* [Brief]: From the listing below, output only the lines starting at the line that has "decodeWord 0b0011000100000000#16 = .ok" and ending at the line that has "free value the", exactly as they appear, ends included.

* [Data under study]:
-=-=-

-- ==== Sys2Proof/Tests/Slice0.lean ====
section
/-! SUPPORT. Tests. Expected values are those of spec/95_test_vectors.md (vector names S, T, P) and of the opcode map of
spec/30_encoding.md R49, words written out bit by bit; then one witness for each obligation that has hypotheses. -/

open Sys2Proof Sys2Proof.Machine

namespace Sys2Proof.Tests

/-- The state of a result, or the reset state. -/
def after (r : Result) : State :=
  match r with
  | .next t => t
  | .fault _ => State.reset
  | .refused _ => State.reset

/-- `i` executed in `s`. -/
def ran (i : Instr) (s : State) : State := after (exec i s)

/-- Reset with `V[1]`, `V[2]` and `VF` set. -/
def regs (a b f : Byte) : State := ((State.reset.setV 0x1#4 a).setV 0x2#4 b).setV 0xF#4 f

/-- Reset with `V[0]` and `I` set. -/
def data (a : Byte) (i : Word) : State := (State.reset.setV 0x0#4 a).setI i

/-- Reset with `PC`, `SP` and one stack slot set. -/
def calls (pc : Word) (sp : Byte) (slot : Fin 16) (ret : Word) : State :=
  { State.reset with pc := pc, sp := sp, stack := State.reset.stack.set slot.val ret slot.isLt }

/-- `s` with these keys down. -/
def press (ks : List Nat) (s : State) : State := { s with keys := Vector.ofFn (fun k => decide (k.val ∈ ks)) }

/-- Reset with the delay timer's anchors and the instant of the sample. -/
def delay (set : Byte) (t0 now : Instant) : State := { State.reset with dtSet := set, dtT0 := t0, now := now }

/-- Reset with a word where the next instruction is fetched, the executor's turn. -/
def word (w : Nat) : State := State.reset.withFetchWord 16 w

/-- Reset and started: Running, no budget, so the driver's turn. -/
def ticking : State := { State.reset with runState := .running }

/-! ### WellFormed -/

theorem test_illformed_sys_refused :
    Instr.wellFormed (.sys 0x000#12) = false ∧ Instr.wellFormed (.sys 0x0E0#12) = false ∧
      Instr.wellFormed (.sys 0x0EE#12) = false ∧ Instr.wellFormed (.sys 0x0E1#12) = true := by decide

/-! ### Decode: every row of the opcode map -/

theorem test_decode_control :
    decodeWord 0b0000000011101110#16 = .ok .ret ∧ decodeWord 0b0001001000000100#16 = .ok (.jp 0x204#12) ∧
      decodeWord 0b0010001100000000#16 = .ok (.call 0x300#12) ∧
      decodeWord 0b1011001100000000#16 = .ok (.jpV0 0x300#12) := by decide

theorem test_decode_skips :
    decodeWord 0b0011000100000000#16 = .ok (.seImm 0x1#4 0x00#8) ∧
      decodeWord 0b0100101000000101#16 = .ok (.sneImm 0xA#4 0x05#8) ∧
      decodeWord 0b0101000100100000#16 = .ok (.seReg 0x1#4 0x2#4) ∧
      decodeWord 0b1001000100100000#16 = .ok (.sneReg 0x1#4 0x2#4) := by decide
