-- ==== Sys2Proof/Config.lean ====
section
/-! DEFINITION. The configuration record of 00_scope.md R6 with the checks it must meet, and the one free value the
spec leaves (BUF after RESET, 10_state.md R32). The record's value for this hardware is in Machine/Params.lean. -/

namespace Sys2Proof

/-- The parameters of R6. `role` is no field: it is the run-time input of RESET. -/
structure Params where
  frameLen    : Nat
  preamble    : Byte
  keycodeBits : Nat
  byteBits    : Nat
  cksumMod    : Nat
  stdMin      : Keycode
  stdMax      : Keycode
  nullLo      : Keycode
  nullHi      : Keycode
  bandSize    : Nat
  bandStart   : Keycode
  bandEnd     : Keycode
  deriving DecidableEq, Repr

/-- The constraints R6 asks a configuration record to check, and that the widths are those of `Byte` and `Keycode`, that
the standard range lies between the two sentinels, and that a standard key's high byte is 0, as its rows have it (D10). -/
def Params.check (p : Params) : Bool :=
  p.frameLen == 5
    && (p.keycodeBits == 16 && p.byteBits == 8 && p.cksumMod == 2 ^ p.byteBits)
    && (p.bandStart.toNat + p.bandSize - 1 == p.bandEnd.toNat && p.bandEnd.toNat == 2 ^ p.keycodeBits - 1)
    && (decide (p.stdMax < p.nullHi) && decide (p.nullHi < p.bandStart))
    && (p.nullLo.toNat + 1 == p.stdMin.toNat && p.stdMax.toNat + 1 == p.nullHi.toNat && decide (p.nullHi.toNat < 2 ^ p.byteBits))

/-- FREE VALUE (log entry 1): the byte RESET leaves in a position of BUF, "unspecified" in R32 and R211. It is a function
of how many RESETs came before and of the position, and has no body: nothing can be proved of its value. -/
opaque Config.freeByte (draw position : Nat) : Byte

end Sys2Proof
end

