-- ==== Sys2Proof/Syntax.lean ====
section
/-! DEFINITION. The syntax: roles, frames, and `Instr` with one constructor per row of spec/opcode_table.json. -/

namespace Sys2Proof

/-- The two roles (R24, R195). "auto" is resolved outside the block (90_conflicts.md C9). -/
inductive Role where
  | master
  | slave
  deriving DecidableEq, Repr

/-- Five bytes in wire order, the positions named as in R21 and R51: a frame on the wire, or the frame slot BUF. -/
structure Frame where
  preamble : Byte
  kcLo     : Byte
  kcHi     : Byte
  pressed  : Byte
  cksum    : Byte
  deriving DecidableEq, Repr

/-- The operations and encoded rows of the opcode table. Operands are the free parts of a row's pattern: a checksum byte
that the row's constraint determines is no operand. -/
inductive Instr where
  /-- FRAME: the generic 5-byte frame as DECODE parses it, byte 0 the preamble (R103). -/
  | frame (kcLo kcHi pressed cksum : Byte)
  /-- FRAME.STD_PRESS: a valid frame of a standard key, PRESSED not 0 (R67 row 3, R159). -/
  | frameStdPress (kcLo pressed : Byte)
  /-- FRAME.STD_RELEASE: a valid frame of a standard key, PRESSED 0 (R67 row 4, R159). -/
  | frameStdRelease (kcLo : Byte)
  /-- FRAME.MACRO: a valid frame of macro code BAND_START + n (R67 row 5, R160). n is the table's field nnnn, as wide as a
  keycode so that BAND_START and BAND_SIZE stay parameters (R6). -/
  | frameMacro (n : Keycode) (pressed : Byte)
  /-- FRAME.INVALID_KC: a valid frame of a keycode in neither range (R67 row 6, R161). -/
  | frameInvalidKc (kcLo kcHi pressed : Byte)
  /-- FRAME.BADSUM: byte 0 right, byte 4 not the checksum (R67 row 2, R158). -/
  | frameBadsum (kcLo kcHi pressed cksum : Byte)
  /-- FRAME.BADPRE: byte 0 not the preamble (R67 row 1, R162). -/
  | frameBadpre (first kcLo kcHi pressed cksum : Byte)
  /-- BYTE.SOF: the preamble byte at IDX = 0 (R122). -/
  | byteSof
  /-- BYTE.HUNT_DISCARD: any other byte at IDX = 0 (R121). -/
  | byteHuntDiscard (b : Byte)
  /-- BYTE.DATA: a byte at IDX in 1..3 (R123). -/
  | byteData (b : Byte)
  /-- BYTE.LAST: the byte at IDX = 4 (R124). -/
  | byteLast (b : Byte)
  /-- CHECKSUM8 (R90). -/
  | checksum8 (xs : List Byte)
  /-- ENCODE (R100). -/
  | encode (k : Keycode) (p : Bool)
  /-- DECODE (R103). -/
  | decode (f : Frame)
  /-- CLASSIFY (R140). -/
  | classify (c : Keycode)
  /-- RXBYTE (R120). -/
  | rxbyte (b : Byte)
  /-- FRAMEDONE (R157). -/
  | framedone
  /-- TICK.MASTER: the event Tick as a Master takes it (R151). -/
  | tickMaster
  /-- TICK.SLAVE: the event Tick as a Slave takes it (R152). -/
  | tickSlave
  /-- KEYEVT.SLAVE: the event KeyEvt as a Slave takes it (R153). -/
  | keyevtSlave (k : Keycode) (p : Bool)
  /-- KEYEVT.MASTER: the event KeyEvt as a Master takes it (R154). -/
  | keyevtMaster (k : Keycode) (p : Bool)
  /-- RESET (R211). -/
  | reset (r : Role)
  deriving DecidableEq, Repr

end Sys2Proof
end

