-- ==== Sys2Proof/WellFormed.lean ====
section
/-! DEFINITION. Well-formedness of an instruction: the constraint column of spec/opcode_table.json on a row's own bits.
Constraints on the state (IDX) are the decoder's. -/

namespace Sys2Proof

open Sys2Proof.Machine

/-- A standard key's low byte, the high byte being 0x00: one that CLASSIFY calls StandardKey (R67 rows 3 and 4). -/
def wfStdLo (lo : Byte) : Bool :=
  classify (keycodeOf lo 0x00#8) == .standardKey

/-- FRAME.MACRO asks for one of the BAND_SIZE codes of the band (R6, R67 row 5). -/
def wfMacroOffset (n : Keycode) : Bool :=
  decide (n.toNat < params.bandSize)

/-- FRAME.STD_PRESS asks for PRESSED not 0 (R67 row 3). -/
def wfPressed (p : Byte) : Bool :=
  p != 0x00#8

/-- FRAME.INVALID_KC asks for a keycode CLASSIFY calls Invalid (R67 row 6). -/
def wfInvalidKc (lo hi : Byte) : Bool :=
  classify (keycodeOf lo hi) == .invalid

/-- FRAME.BADSUM asks for a checksum byte that is wrong (R67 row 2). -/
def wfBadsum (lo hi p c : Byte) : Bool :=
  c != checksum8 [preambleByte, lo, hi, p]

/-- FRAME.BADPRE and BYTE.HUNT_DISCARD ask for a byte that is not PREAMBLE (R67 row 1, R68). -/
def wfNotPreamble (b : Byte) : Bool :=
  !isPreamble b

/-- The row's constraint holds of its operands. -/
def Instr.wf : Instr → Bool
  | .frame _ _ _ _ => true
  | .frameStdPress lo p => wfStdLo lo && wfPressed p
  | .frameStdRelease lo => wfStdLo lo
  | .frameMacro n _ => wfMacroOffset n
  | .frameInvalidKc lo hi _ => wfInvalidKc lo hi
  | .frameBadsum lo hi p c => wfBadsum lo hi p c
  | .frameBadpre first _ _ _ _ => wfNotPreamble first
  | .byteSof => true
  | .byteHuntDiscard b => wfNotPreamble b
  | .byteData _ => true
  | .byteLast _ => true
  | .checksum8 _ => true
  | .encode _ _ => true
  | .decode _ => true
  | .classify _ => true
  | .rxbyte _ => true
  | .framedone => true
  | .tickMaster => true
  | .tickSlave => true
  | .keyevtSlave _ _ => true
  | .keyevtMaster _ _ => true
  | .reset _ => true

end Sys2Proof
end

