-- ==== Sys2Proof/Machine/Pure.lean ====
section
/-! DEFINITION. The meanings of the pure rows: CHECKSUM8, ENCODE, DECODE, CLASSIFY, and the generic FRAME row. Each returns a
value and changes no state of the block (R90, R100, R103, R140). -/

namespace Sys2Proof.Machine

/-- CHECKSUM8(xs) (R90). -/
def execChecksum8 (xs : List Byte) (s : State) : Result :=
  returning s (.byte (checksum8 xs))

/-- ENCODE(k, p) (R100). -/
def execEncode (k : Keycode) (p : Bool) (s : State) : Result :=
  returning s (.frame (encodeFrame k p))

/-- DECODE(f) (R103). -/
def execDecode (f : Frame) (s : State) : Result :=
  returning s (.decoded (decodeFrame f))

/-- CLASSIFY(c) (R140). -/
def execClassify (c : Keycode) (s : State) : Result :=
  returning s (.keyClass (classify c))

/-- FRAME: a frame that begins with PREAMBLE, as DECODE parses it (the table's effect column, R103). -/
def execFrame (lo hi p c : Byte) (s : State) : Result :=
  returning s (.decoded
    (if c = preambleByte + lo + hi + p then .ok (keycodeOf lo hi) (pressedFlag p) else .checksumMismatch))

end Sys2Proof.Machine
end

-=-=-

* [Solution below]:
    decodeWord 0b0011000100000000#16 = .ok (.seImm 0x1#4 0x00#8) ∧
      decodeWord 0b0100101000000101#16 = .ok (.sneImm 0xA#4 0x05#8) ∧
      decodeWord 0b0101000100100000#16 = .ok (.seReg 0x1#4 0x2#4) ∧
      decodeWord 0b1001000100100000#16 = .ok (.sneReg 0x1#4 0x2#4) := by decide
-- ==== Sys2Proof/Config.lean ====
section
/-! DEFINITION. The configuration record of 00_scope.md R6 with the checks it must meet, and the one free value the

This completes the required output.